Example Log Line (JSON):

{
  "level": "info",
  "timestamp": "2025-10-16T12:01:45Z",
  "component": "consensus",
  "msg": "Proposed new block",
  "height": 123456,
  "round": 2,
  "txs": 13
}

Log Levels:

LevelDescription
errorCritical issue or crash
warnUnexpected but recoverable condition
infoStandard operational event
debugDetailed tracing for development/testing

11.4 Tracing

For complex distributed systems, distributed tracing helps track requests and block propagation across nodes.

Recommendations:

  • Support OpenTelemetry for distributed tracing.
  • Tag traces with node ID, block height, and transaction hash.
  • Integrate with tracing backends (Jaeger, Tempo, Datadog).
  • Document how to enable tracing in configuration.

11.5 Dashboards

Projects should provide prebuilt dashboards for Prometheus/Grafana to visualize node performance.

Required Dashboards:

  1. Node Overview: CPU, memory, peers, and block height.
  2. Consensus Dashboard: Block production, validator uptime, missed blocks.
  3. Network Dashboard: Latency, P2P connections, and RPC throughput.
  4. Mempool/Transaction Dashboard: Queue depth and processing latency.
  5. Storage Dashboard: Disk usage, I/O rates, and pruning status.

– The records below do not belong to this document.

-- ==== Sys2Proof/Tests/Slice0.lean ====
section
/-! SUPPORT. Tests. Every expected result is from the spec: the examples of the rules and spec/95_test_vectors.md, named
in each test's comment. After the tests, one witness for every statement that has hypotheses. -/

namespace Sys2Proof.Tests

set_option Elab.async false

open Sys2Proof Sys2Proof.Machine Sys2Proof.Laws

/-! ### Helpers -/

/-- What is seen of the next state, or nothing where there is none. -/
def seen {α : Type} (f : State → α) : Host.Outcome State Fault Refusal → Option α
  | .next t => some (f t)
  | .fault _ => none
  | .refused _ => none

/-- A byte of the example store, BS[a] = ((a >> 8) + (a & 0xFF)) mod 256 (R115). -/
def exampleByte (a : Nat) : Byte := BitVec.ofNat 8 (a / 256 + a % 256)

/-- The 256 cells of one page of the example store. -/
def examplePage (p : Nat) : List Host.Cell :=
  (List.range 256).map fun k => (p * 256 + k, exampleByte (p * 256 + k))

/-- An environment with the stream given (R72), on a readable store of which no byte is listed. -/
def streamEnv (refs : List Nat) : Env := refDirective Env.reset (refs.map Int.ofNat)

/-- A page-table entry that is active. -/
def activeEntry (frame : Index) (load last : Nat) : PtEntry :=
  { present := true, active := true, frame := frame, loadTime := load, lastRef := last }

/-- Put active entries into the page table. -/
def withActive (s : State) : List (Index × PtEntry) → State
  | [] => s
  | (p, e) :: l => withActive (ptPut s p e) l

/-- A TLB given as pairs. -/
def pairs (l : List (Nat × Nat)) : List TlbEntry :=
  l.map fun x => { page := BitVec.ofNat 8 x.1, frame := BitVec.ofNat 8 x.2 }

/-- READY after INIT with these operands on a stream, from reset. -/
def ready (frames : BitVec 9) (policy : BitVec 2) (env : Env) : State :=
  configure frames policy { hardReset State.reset with env := env }

/-- The frame numbers of the records sent, in order. -/
def recordFrames : List Response → List Index
  | [] => []
  | .record _ _ f _ :: l => f :: recordFrames l
  | .ok :: l => recordFrames l
  | .value _ :: l => recordFrames l
  | .done :: l => recordFrames l
  | .error _ :: l => recordFrames l

/-! ### Well-formedness and encodings -/

/-- The one ill-formed term for each refusal of WellFormed: RDSTAT with SEL 10 to 15 (R68). -/
theorem test_wellFormed_refuses_reserved_selectors :
    ((List.range 6).map fun k => WellFormed (.rdstat (BitVec.ofNat 4 (10 + k)))) = List.replicate 6 false := by decide

theorem test_wellFormed_accepts : WellFormed (.rdstat 9) = true ∧ WellFormed (.init 511 3) = true := by decide

/-- The host words of V6.1, each written from the formats of R61 to R63. -/
theorem test_decode_host_words :
    decodeHost 0b00000001_0000000000000_00_000000010 = .ok (.init 2 0) ∧
    decodeHost 0b00000001_0000000000000_01_000000011 = .ok (.init 3 1) ∧
    decodeHost 0b00000001_0000000000000_10_100000000 = .ok (.init 256 2) ∧
    decodeHost 0b00000001_0000000000000_11_100000000 = .ok (.init 256 3) ∧
    decodeHost 0b00000010_000000000000000000000000 = .ok .step ∧
    decodeHost 0b00000011_000000000000000000000000 = .ok .run ∧
    decodeHost 0b00000100_00000000000000000000_0010 = .ok (.rdstat 2) ∧
    decodeHost 0b00000100_00000000000000000000_1001 = .ok (.rdstat 9) := by decide

/-- The class U words of R65, format N (R61), in the table's order. -/
theorem test_decode_micro_words :
    decodeBus 0x10000000 = .ok .decode ∧ decodeBus 0x11000000 = .ok .tlbLookup ∧
    decodeBus 0x12000000 = .ok .tlbInsert ∧ decodeBus 0x13000000 = .ok .tlbInval ∧
    decodeBus 0x14000000 = .ok .ptLookup ∧ decodeBus 0x15000000 = .ok .ptRecfault ∧
    decodeBus 0x16000000 = .ok .ptRechit ∧ decodeBus 0x17000000 = .ok .ptDeact ∧
    decodeBus 0x18000000 = .ok .bsRead ∧ decodeBus 0x19000000 = .ok .faAlloc ∧
    decodeBus 0x1A000000 = .ok .rpSelect ∧ decodeBus 0x1B000000 = .ok .rpFifo ∧
    decodeBus 0x1C000000 = .ok .rpLru ∧ decodeBus 0x1D000000 = .ok .rpOpt ∧
    decodeBus 0x1E000000 = .ok .frFill ∧ decodeBus 0x1F000000 = .ok .frXbyte ∧
    decodeBus 0x20000000 = .ok .clkAdv := by decide

/-- The illegal words of V6.1. -/
theorem test_decode_illegal_words :
    decodeHost 0x00000000 = .error .unknownOpcode ∧ decodeHost 0x05000000 = .error .unknownOpcode ∧
    decodeHost 0xFF000000 = .error .unknownOpcode ∧ decodeHost 0x10000000 = .error .microOpOnHostPort ∧
    decodeHost 0x20000000 = .error .microOpOnHostPort ∧ decodeHost 0x02000001 = .error .reservedBit ∧
    decodeHost 0x03800000 = .error .reservedBit ∧ decodeHost 0x01000802 = .error .reservedBit ∧
    decodeHost 0x0400000A = .error .reservedSelector ∧ decodeHost 0x0400000F = .error .reservedSelector ∧
    decodeHost 0x04000012 = .error .reservedBit ∧ decodeBus 0x02000000 = .error .hostCommandOnBus := by decide

/-- The listing words of R71. -/
theorem test_encode_listing_words :
    encode (.init 2 0) = 0x01000002 ∧ encode (.init 256 2) = 0x01000500 ∧ encode (.init 3 1) = 0x01000203 ∧
    encode .step = 0x02000000 ∧ encode .run = 0x03000000 ∧ encode (.rdstat 2) = 0x04000002 ∧
    encode .clkAdv = 0x20000000 := by decide

/-- The table's numbering is the word's own; the first instruction after reset is the one placed. -/
theorem test_placed_word_runs :
    decodeTableWord 32 0x01000002 = some (.init 2 0) ∧ decodeTableWord 32 0x20000000 = some .clkAdv ∧
    step (State.reset.withFetchWord 32 0x20000000) = exec .clkAdv State.reset ∧
    step (State.reset.withFetchWord 32 0x01000002) = exec (.init 2 0) State.reset := by
  refine ⟨by decide, by decide, ?_, ?_⟩ <;> rfl

/-! ### The micro-operations -/

/-- V2.1. -/
theorem test_decode_splits :
    seen (fun t => (t.la, t.p, t.off)) (exec .decode { State.reset with wRef := 0x0000012C }) = some (300, 1, 44) ∧
    seen (fun t => (t.la, t.p, t.off)) (exec .decode { State.reset with wRef := 0x0000FFFF }) =
      some (0xFFFF, 255, 255) := by decide +kernel

/-- V2.1: a set bit above bit 15 raises InputMalformedError, code 2. -/
theorem test_decode_raises :
    seen (fun t => (t.runState, t.errCode)) (exec .decode { State.reset with wRef := 0x00010000 }) =
      some (.error, 2) := by decide +kernel

/-- V2.2: LOOKUP(3) on [(3,0),(7,1),(9,2)] hits frame 0 and moves the entry to the newest end. -/
theorem test_tlbLookup_hit :
    seen (fun t => (t.hit, t.f, t.tlb))
      (exec .tlbLookup { State.reset with tlb := pairs [(3, 0), (7, 1), (9, 2)], p := 3, f := 77 }) =
      some (true, 0, pairs [(7, 1), (9, 2), (3, 0)]) := by decide +kernel

/-- V2.2: LOOKUP(8) on that TLB misses and changes nothing. -/
theorem test_tlbLookup_miss :
    seen (fun t => (t.hit, t.f, t.tlb))
      (exec .tlbLookup { State.reset with tlb := pairs [(7, 1), (9, 2), (3, 0)], p := 8, f := 77, hit := true }) =
      some (false, 77, pairs [(7, 1), (9, 2), (3, 0)]) := by decide +kernel

/-- R87's example: INSERT(16, 16) on a full TLB drops the oldest entry. -/
theorem test_tlbInsert_full :
    seen (fun t => t.tlb)
      (exec .tlbInsert { State.reset with tlb := pairs ((List.range 16).map fun k => (k, k)), p := 16, f := 16 }) =
      some (pairs ((List.range 16).map fun k => (k + 1, k + 1))) := by decide +kernel

/-- V2.2: INSERT(7, 5) is a no-op when page 7 is present: neither frame nor order changes. -/
theorem test_tlbInsert_present :
    seen (fun t => t.tlb) (exec .tlbInsert { State.reset with tlb := pairs [(7, 1), (9, 2), (3, 0)], p := 7, f := 5 }) =
      some (pairs [(7, 1), (9, 2), (3, 0)]) := by decide +kernel

/-- V2.2: INVAL(9) on [(7,1),(9,2),(3,0)], then again. -/
theorem test_tlbInval :
    seen (fun t => t.tlb) (exec .tlbInval { State.reset with tlb := pairs [(7, 1), (9, 2), (3, 0)], vict := 9 }) =
      some (pairs [(7, 1), (3, 0)]) ∧
    seen (fun t => t.tlb) (exec .tlbInval { State.reset with tlb := pairs [(7, 1), (3, 0)], vict := 9 }) =
      some (pairs [(7, 1), (3, 0)]) := by decide +kernel

/-- V2.3: LOOKUP(4) after reset is Absent, and after RECHIT the entry. -/
theorem test_ptLookup :
    seen (fun t => t.ent) (exec .ptLookup { State.reset with p := 4, ent := some (activeEntry 1 1 1) }) = some none ∧
    seen (fun t => t.ent) (exec .ptLookup { ptPut State.reset 4 (activeEntry 2 6 9) with p := 4 }) =
      some (some (activeEntry 2 6 9)) := by decide +kernel

/-- R101's example: CLOCK = 3, RECFAULT(0, 1). -/
theorem test_ptRecfault :
    seen (fun t => (ptAt t 0, ptAt t 1)) (exec .ptRecfault { State.reset with clock := 3, p := 0, f := 1 }) =
      some (activeEntry 1 3 3, PtEntry.reset) := by decide +kernel

/-- V2.3: RECHIT(4) at CLOCK 9. -/
theorem test_ptRechit :
    seen (fun t => ptAt t 4) (exec .ptRechit { ptPut State.reset 4 (activeEntry 2 6 6) with clock := 9, p := 4 }) =
      some (activeEntry 2 6 9) := by decide +kernel

/-- V2.3: DEACT(4) clears ACTIVE and keeps the rest. -/
theorem test_ptDeact :
    seen (fun t => ptAt t 4) (exec .ptDeact { ptPut State.reset 4 (activeEntry 2 6 9) with clock := 12, vict := 4 }) =
      some { activeEntry 2 6 9 with active := false } := by decide +kernel

/-- V2.4: BS.READ(1) of the example store; a store of 65535 bytes raises BackingStoreError, code 4. -/
theorem test_bsRead :
    seen (fun t => (t.blk[0], t.blk[44], t.blk[255]))
      (exec .bsRead { State.reset with p := 1, env := { Env.reset with bs := examplePage 1 } }) = some (1, 45, 0) ∧
    seen (fun t => (t.runState, t.errCode))
      (exec .bsRead { State.reset with env := { Env.reset with bsLen := 65535 } }) = some (.error, 4) := by
  decide +kernel

/-- V2.4: BS_BAD = {0x02FF} makes page 2 unreadable and leaves pages 1 and 3 readable. -/
theorem test_bsRead_bad :
    ([1, 2, 3].map fun p => seen (fun t => t.runState)
      (exec .bsRead { State.reset with p := p, env := { Env.reset with bsBad := [0x02FF] } })) =
      [some .unconfigured, some .error, some .unconfigured] := by decide +kernel

/-- V2.5: the bump path, then the evict path with FIFO. -/
theorem test_faAlloc :
    seen (fun t => (t.f, t.nextFree)) (exec .faAlloc { State.reset with cfgFrames := 2, nextFree := 1 }) =
      some (1, 2) ∧
    seen (fun t => (t.f, t.nextFree, t.vict, t.tlb, ptAt t 0))
      (exec .faAlloc { withActive State.reset [(0, activeEntry 0 0 0), (1, activeEntry 1 1 1)] with
        cfgFrames := 2, nextFree := 2, vict := 9, f := 9, tlb := pairs [(0, 0), (1, 1)] }) =
      some (0, 2, 0, pairs [(1, 1)], { activeEntry 0 0 0 with active := false }) := by decide +kernel

/-- V2.5: corrupted state, NEXT_FREE = 3 with CFG_FRAMES = 2, raises ResourceExhaustionError, code 3. -/
theorem test_faAlloc_guard :
    seen (fun t => (t.runState, t.errCode)) (exec .faAlloc { State.reset with cfgFrames := 2, nextFree := 3 }) =
      some (.error, 3) := by decide +kernel

/-- V3.4's active pages. -/
def v34 : State :=
  withActive State.reset [(5, activeEntry 0 7 20), (9, activeEntry 1 3 30), (200, activeEntry 2 12 12)]

/-- R130: CFG_POLICY = 1 issues RP.LRU; with no active page the error of code 3. -/
theorem test_rpSelect :
    seen (fun t => t.vict) (exec .rpSelect { v34 with cfgPolicy := 1 }) = some 200 ∧
    seen (fun t => (t.runState, t.errCode)) (exec .rpSelect State.reset) = some (.error, 3) := by decide +kernel

/-- V3.4: RP.FIFO gives 9; on the unreachable tie of pages 8 and 3 it gives 3. -/
theorem test_rpFifo :
    seen (fun t => t.vict) (exec .rpFifo v34) = some 9 ∧
    seen (fun t => t.vict) (exec .rpFifo
      (withActive State.reset [(8, activeEntry 0 4 4), (3, activeEntry 1 4 5), (6, activeEntry 2 9 9)])) = some 3 := by
  decide +kernel

/-- V3.4: RP.LRU gives 200. -/
theorem test_rpLru : seen (fun t => t.vict) (exec .rpLru v34) = some 200 := by decide +kernel

/-- A state at CLOCK 0 whose future suffix is the pages given and whose active pages are those listed. -/
def optState (active fut : List Nat) : State :=
  { withActive State.reset (active.map fun p => (BitVec.ofNat 8 p, activeEntry 0 0 0)) with
    refN := fut.length + 1, env := streamEnv (0xFFFF :: fut.map fun p => p * 256) }

/-- V4.4. -/
theorem test_rpOpt :
    seen (fun t => t.vict) (exec .rpOpt (optState [1, 2, 3] [2, 1, 3, 4])) = some 3 ∧
    seen (fun t => t.vict) (exec .rpOpt (optState [1, 2, 4] [4])) = some 1 ∧
    seen (fun t => t.vict) (exec .rpOpt (optState [7] [7, 7])) = some 7 ∧
    seen (fun t => t.vict) (exec .rpOpt (optState [4, 6] [6, 4, 6, 6])) = some 4 := by decide +kernel

/-- V4.5: a malformed future word raises InputMalformedError, code 2. -/
theorem test_rpOpt_malformed :
    seen (fun t => (t.runState, t.errCode))
      (exec .rpOpt { optState [0, 1] [] with refN := 4, clock := 2, env := streamEnv [0, 256, 512, 70000] }) =
      some (.error, 2) := by decide +kernel

/-- V2.5: FR.FILL(1, BS.READ(5)). -/
theorem test_frFill :
    seen (fun t => (memRead t.frame 256, memRead t.frame 506, memRead t.frame 507, memRead t.frame 511,
        memRead t.frame 255, memRead t.frame 512))
      (exec .frFill { State.reset with f := 1, blk := blockOf fun k => exampleByte (5 * 256 + k) }) =
      some (some 5, some 255, some 0, some 4, none, none) := by decide +kernel

/-- V1.3, on a frame holding the value shown at offset 130 of frame 0. -/
theorem test_frXbyte :
    ([127, 128, 129, 130, 255].map fun v => seen (fun t => t.sb)
      (exec .frXbyte { State.reset with f := 0, off := 130, frame := [(130, v)] })) =
      [some 0x07F, some 0x080, some 0x081, some 0x182, some 0x1FF] := by decide +kernel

Projects should include JSON export files for dashboards in /monitoring/grafana/ or /charts/ directories.


11.6 Alerting & Incident Response

Monitoring systems should trigger alerts for abnormal conditions.

Recommended Alert Rules (PromQL):

# Node stopped producing blocks
increase(blockchain_blocks_produced_total[5m]) == 0

# Peer count dropped below threshold
blockchain_peer_count < 5

# Node not syncing or out of consensus
blockchain_sync_height_diff > 10

Alert Channels:

  • Slack / Discord
  • PagerDuty / OpsGenie
  • Email / Webhooks

11.7 Health Checks

Nodes should provide internal or external health endpoints for automation and orchestration.

Standard Health Endpoint:

GET /health
{
  "status": "ok",
  "height": 123456,
  "syncing": false,
  "peers": 22
}

Use Cases:

  • Docker HEALTHCHECK
  • Kubernetes livenessProbe and readinessProbe
  • External uptime monitoring (UptimeRobot, Prometheus blackbox exporter)

11.8 Monitoring Stack Integration

Blockchain projects should provide integration examples with popular monitoring stacks.

Recommended Stack Components:

ComponentPurpose
PrometheusMetric collection
GrafanaVisualization
LokiCentralized log aggregation
AlertmanagerAlert routing and notifications
Tempo / JaegerDistributed tracing

11.9 Data Retention & Compliance

Projects must define log and metric retention policies to balance visibility and cost.

Recommendations:

  • Retain operational logs for at least 30 days.
  • Retain validator or governance logs for 90 days.
  • Ensure compliance with regional data protection regulations (GDPR, etc.).
  • Provide guidance for log rotation and archival.

11.10 Community & Ecosystem Monitoring

Projects should promote public transparency by supporting shared monitoring tools.

Best Practices:

  • Publish public status pages for mainnet/testnet uptime.
  • Provide community Grafana dashboards and APIs.
  • Encourage operator participation in distributed monitoring networks (e.g., Polkachu, Tenderduty, Nodewatch).
  • Support monitoring APIs for validators to expose performance data safely.

Summary: Observability is critical to maintaining the health and security of blockchain networks. Projects should implement consistent metrics, structured logging, and tracing to enable automated monitoring, quick incident response, and transparent performance insights for operators and the community.